-- ==== Sys2Proof/Laws/PipelineResults.lean ====
section
/-! SUPPORT. What the counting, framer and pipeline procedures compute where no access fails (42_tree.md
R196; 43_framer.md R225, R226; 45_pipeline.md R263 to R274). -/

namespace Sys2Proof.Machine

section
variable {s : State}

/-! ### FT_COUNT -/

/-- Every way Count ends, from any counters (R182, R183). -/
theorem count_post (s : State) (c0 : Counters) :
    (count s c0).Post
      (fun c _ => c = c0.tallyAll s.srcBytes ∧
        Readable s.params s.srcBase.toNat s.srcLen.toNat ∧ ∀ k, k < s.srcLen.toNat → (c0.tallyAll (s.srcBytes.take k)).full
          (s.mem.read (s.srcBase.toNat + k)) = false)
      (fun c r => ∃ k, k < s.srcLen.toNat ∧ c = c0.tallyAll (s.srcBytes.take k) ∧
        (∀ j, j < k → (c0.tallyAll (s.srcBytes.take j)).full
          (s.mem.read (s.srcBase.toNat + j)) = false) ∧
        (ReadFail s.params s.srcBase.toNat s.srcLen.toNat k r ∨
          (r = raise .overflow k ∧ c.full (s.mem.read (s.srcBase.toNat + k)) = true ∧
            Fetched s.params s.srcBase.toNat s.srcLen.toNat k))) := by
  have htake : ∀ k, k ≤ s.srcLen.toNat → s.mem.bytes s.srcBase.toNat k = s.srcBytes.take k := fun k hk => by
    obtain ⟨j, hj⟩ : ∃ j, s.srcLen.toNat = k + j := ⟨s.srcLen.toNat - k, by omega⟩
    rw [State.srcBytes, hj, Memory.bytes_add, List.take_left']
    simp
  refine (countLoop_ends _ 0 _ (srcOpen_aligned _ _ _ _) (by simp [srcOpen])).mono (fun c _ h => ⟨h.1, h.2.1, fun k hk => ?_⟩)
    fun c r h => ?_
  · rw [← htake k (by omega)]; exact h.2.2 k hk
  · obtain ⟨k, hk, h1, h2, h3⟩ := h
    refine ⟨k, hk, ?_, fun j hj => ?_, ?_⟩
    · rw [← htake k (by omega)]; exact h1
    · rw [← htake j (by omega)]; exact h2 j hj
    · rcases h3 with h3 | ⟨h3, h4, h5⟩
      · left; simpa [srcOpen] using h3
      · right; exact ⟨by simpa using h3, h4, by simpa [srcOpen] using h5⟩

/-- A counter is full exactly when the tally would pass its limit. -/
theorem full_eq_false {c : Counters} {b : Byte} :
    c.full b = false ↔ (lookup c.freq b).toNat < 2 ^ 32 - 1 ∧ c.total.toNat < 2 ^ 32 - 1 := by
  have h1 := (lookup c.freq b).isLt
  have h2 := c.total.isLt
  simp only [Counters.full, Bool.or_eq_false_iff, decide_eq_false_iff_not, BitVec.toNat_eq, BitVec.toNat_ofNat]
  omega

/-- Without a wrap, the counters after a sequence is tallied are the sums (42_tree.md R182, R183). -/
theorem tallyAll_toNat {c : Counters} {l : List Byte} (h : ∀ q, (lookup c.freq q).toNat + l.count q < 2 ^ 32)
    (q : Byte) : (lookup (c.tallyAll l).freq q).toNat = (lookup c.freq q).toNat + l.count q := by
  rw [lookup_tallyAll, BitVec.toNat_add, BitVec.toNat_ofNat]
  have := h q
  rw [Nat.mod_eq_of_lt (show l.count q < 2 ^ 32 by omega), Nat.mod_eq_of_lt this]
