theorem witness_DecRawWalksTree :
    let bits := fun n => (bitsOfBytes (decRawStart n).srcBytes).take (decRawStart n).bitcnt.toNat
    (∀ n, (decRawStart n).tree = some abracadabraTree ∧
      Readable (decRawStart n).params (decRawStart n).srcBase.toNat (decRawStart n).srcLen.toNat) ∧
    (startResult .decRaw (decRawStart 24) = .run ∧ (decRawStart 24).bitcnt.toNat ≤ 8 * (decRawStart 24).srcLen.toNat ∧
      Tree.decodeFrom abracadabraTree .atRoot (bits 24) = some (abracadabra ++ [0x61]) ∧
      Takes (decRawStart 24).params (decRawStart 24).dstBase.toNat (decRawStart 24).dstCap.toNat
        (abracadabra ++ [0x61]).length) ∧
    (startResult .decRaw (decRawStart 3) = .run ∧ (decRawStart 3).bitcnt.toNat ≤ 8 * (decRawStart 3).srcLen.toNat ∧
      Tree.decodeFrom abracadabraTree .atRoot (bits 3) = none ∧
      Takes (decRawStart 3).params (decRawStart 3).dstBase.toNat (decRawStart 3).dstCap.toNat
        (Tree.emitted abracadabraTree .atRoot (bits 3)).length) ∧
    (let s := { decRawStart 24 with dstCap := 11 }
     startResult .decRaw s = .run ∧ s.bitcnt.toNat ≤ 8 * s.srcLen.toNat ∧
      Tree.decodeFrom abracadabraTree .atRoot ((bitsOfBytes s.srcBytes).take s.bitcnt.toNat) = some (abracadabra ++ [0x61]) ∧
      11 < (abracadabra ++ [0x61]).length ∧ Takes s.params s.dstBase.toNat s.dstCap.toNat 11 ∧
      ¬Takes s.params s.dstBase.toNat s.dstCap.toNat (11 + 1)) ∧
    (let s := { withTree abTree lateBusError with bitcnt := 129 }
     startResult .decRaw s = .run ∧ FirstBusError s.params s.srcBase.toNat s.srcLen.toNat 17 ∧
      8 * blockStart s.params 17 < s.bitcnt.toNat ∧
      Takes s.params s.dstBase.toNat s.dstCap.toNat
        (Tree.emitted abTree .atRoot (bitsOfBytes (s.srcBytes.take (blockStart s.params 17)))).length) ∧
    (startResult .decRaw (decRawStart 25) = .run ∧ 8 * (decRawStart 25).srcLen.toNat < (decRawStart 25).bitcnt.toNat ∧
      Takes (decRawStart 25).params (decRawStart 25).dstBase.toNat (decRawStart 25).dstCap.toNat
        (Tree.emitted abracadabraTree .atRoot (bits 25)).length) :=
  ⟨fun _ => ⟨rfl, readable_ref _ _⟩, ⟨by decide +kernel, by decide, by decide +kernel, takes_ref (by decide)⟩,
    ⟨by decide +kernel, by decide, by decide +kernel, takes_ref (by decide +kernel)⟩,
    ⟨by decide +kernel, by decide, by decide +kernel, by decide, takes_ref (by decide), not_takes (by decide)⟩,
    ⟨by decide +kernel, firstBusError_of (by decide) rfl, by decide, takes_of rfl (by decide +kernel)⟩,
    by decide +kernel, by decide, takes_ref (by decide +kernel)⟩

theorem witness_CodecInverseLaw :
    let s := withTree abTree (start [0x61, 0x62])
    let t := after .encRaw s
    let u := fromDst t
    s.Inv ∧ s.err = false ∧ exec .encRaw s = .next t ∧ t.err = false ∧ u.params = s.params ∧ u.mem = t.mem ∧
      u.tree = s.tree ∧ u.srcBase = s.dstBase ∧ u.srcLen = t.outLen ∧ u.bitcnt = t.bitcnt ∧
      startResult .decRaw u = .run ∧ Readable u.params u.srcBase.toNat u.srcLen.toNat ∧
      Takes u.params u.dstBase.toNat u.dstCap.toNat s.srcLen.toNat := by
  have hp : (fromDst (after .encRaw (withTree abTree (start [0x61, 0x62])))).params = Params.reference := by decide +kernel
  refine ⟨inv_withTree (inv_start (by decide)) abTree_ok, rfl, exec_after (by decide +kernel), by decide +kernel, hp, rfl,
    by decide +kernel, by decide +kernel, rfl, rfl, by decide +kernel, ?_, ?_⟩
  · rw [hp]; exact readable_ref _ _
  · rw [hp]; exact takes_ref (by decide +kernel)

/-- The tree TREE_BUILD makes of the counters of a state. -/
def built (f : FreqTable) : Machine.Tree := (buildTree f).getD abTree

....................

◆ TASK: Report all lines above with "decodeFrom".

◆ FINAL ANSWER:
      Tree.decodeFrom abracadabraTree .atRoot (bits 24) = some (abracadabra ++ [0x61]) ∧
      Tree.decodeFrom abracadabraTree .atRoot (bits 3) = none ∧
      Tree.decodeFrom abracadabraTree .atRoot ((bitsOfBytes s.srcBytes).take s.bitcnt.toNat) = some (abracadabra ++ [0x61]) ∧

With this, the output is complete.